[Numpy-discussion] Openmp support (was numpy's future (1.1 and beyond): which direction(s) ?)
Francesc Altet
faltet at carabos.com
Sun Mar 23 08:41:20 EDT 2008
A Sunday 23 March 2008, Charles R Harris escrigué:
> gcc --version: gcc (GCC) 4.1.2 20070925 (Red Hat 4.1.2-33)

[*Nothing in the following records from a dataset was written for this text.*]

-- ==== Sys2Proof/Laws/PerInstr.lean ====
section
/-! SUPPORT. Per-constructor laws of the commands as syntax. -/

set_option Elab.async false
set_option linter.unusedSimpArgs false

namespace Sys2Proof

/-! ### Fields read back (R196): big-endian words -/

theorem fieldByte_cons_zero (b : Byte) (p : List Byte) : fieldByte (b :: p) 0 = b := rfl
theorem fieldByte_cons_succ (b : Byte) (p : List Byte) (n : Nat) : fieldByte (b :: p) (n + 1) = fieldByte p n := by
  simp [fieldByte, List.getD]

/-- A 16-bit field is its two bytes, most significant first. -/
theorem half_bytes (v : Half) : v.extractLsb' 8 8 ++ v.extractLsb' 0 8 = v := by
  apply BitVec.eq_of_getLsbD_eq; intro i hi
  simp only [BitVec.getLsbD_append, BitVec.getLsbD_extractLsb']
  split
  · simp_all
  · rw [show 8 + (i - 8) = i by omega]; simp; omega

theorem fieldHalf_cons_succ (b : Byte) (p : List Byte) (n : Nat) : fieldHalf (b :: p) (n + 1) = fieldHalf p n := by
  simp only [fieldHalf, fieldByte_cons_succ]

theorem fieldWord_cons_succ (b : Byte) (p : List Byte) (n : Nat) : fieldWord (b :: p) (n + 1) = fieldWord p n := by
  simp only [fieldWord, fieldHalf_cons_succ, Nat.succ_eq_add_one, show n + 1 + 2 = (n + 2) + 1 from rfl]

theorem fieldHalf_halfBytes (v : Half) (p : List Byte) : fieldHalf (halfBytes v ++ p) 0 = v := half_bytes v

theorem fieldWord_wordBytes (v : Word) (p : List Byte) : fieldWord (wordBytes v ++ p) 0 = v := by
  have h1 : fieldHalf (wordBytes v ++ p) 0 = v.extractLsb' 16 16 :=
    fieldHalf_halfBytes _ (halfBytes (v.extractLsb' 0 16) ++ p)
  have h2 : fieldHalf (wordBytes v ++ p) (0 + 2) = v.extractLsb' 0 16 := fieldHalf_halfBytes _ p
  unfold fieldWord; rw [h1, h2]
  apply BitVec.eq_of_getLsbD_eq; intro i hi
  simp only [BitVec.getLsbD_append, BitVec.getLsbD_extractLsb']
  split
  · simp_all
  · rw [show 16 + (i - 16) = i by omega]; simp; omega

theorem fieldHalf_halfBytes_nil (v : Half) : fieldHalf (halfBytes v) 0 = v := half_bytes v

theorem fieldWord_wordBytes_nil (v : Word) : fieldWord (wordBytes v) 0 = v := by
  simpa using fieldWord_wordBytes v []

theorem fieldByte_skipHalf (v : Half) (p : List Byte) (n : Nat) : fieldByte (halfBytes v ++ p) (n + 2) = fieldByte p n := rfl
theorem fieldHalf_skipHalf (v : Half) (p : List Byte) (n : Nat) : fieldHalf (halfBytes v ++ p) (n + 2) = fieldHalf p n := rfl
theorem fieldWord_skipHalf (v : Half) (p : List Byte) (n : Nat) : fieldWord (halfBytes v ++ p) (n + 2) = fieldWord p n := rfl
theorem fieldByte_skipWord (v : Word) (p : List Byte) (n : Nat) : fieldByte (wordBytes v ++ p) (n + 4) = fieldByte p n := rfl
theorem fieldHalf_skipWord (v : Word) (p : List Byte) (n : Nat) : fieldHalf (wordBytes v ++ p) (n + 4) = fieldHalf p n := rfl
theorem fieldWord_skipWord (v : Word) (p : List Byte) (n : Nat) : fieldWord (wordBytes v ++ p) (n + 4) = fieldWord p n := rfl

namespace Laws.RequestRow

/-- A request's command is read back from its payload: each field of its layout is written where it is read (R198, R204). -/
def Statement (i : Instr) : Prop := ∀ r h, i.request? = some (r, h) → commandOf r h (payloadOf i) = i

> cpu: Intel(R) Core(TM)2 CPU 6600 @ 2.40GHz
>
> Problem size Simple Intrin
> Inline
> 100 0.0002ms (100.0%) 0.0001ms ( 68.7%)
> 0.0001ms ( 74.8%)
> 1000 0.0015ms (100.0%) 0.0011ms ( 72.0%)
> 0.0012ms ( 80.4%)
> 10000 0.0154ms (100.0%) 0.0111ms ( 72.1%)
> 0.0122ms ( 79.1%)
> 100000 0.1081ms (100.0%) 0.0759ms ( 70.2%)
> 0.0811ms ( 75.0%)
> 1000000 2.7778ms (100.0%) 2.8172ms (101.4%)
> 2.7929ms ( 100.5%)
> 10000000 28.1577ms (100.0%) 28.7332ms (102.0%)
> 28.4669ms ( 101.1%)
I'm mystified about your machine requiring just 28s for completing the
10 million test, and most of the other, similar processors (some faster
than yours), in this thread falls pretty far from your figure. What
sort of memory subsystem are you using?
> It looks like memory access is the bottleneck, otherwise running 4
> floats through in parallel should go a lot faster.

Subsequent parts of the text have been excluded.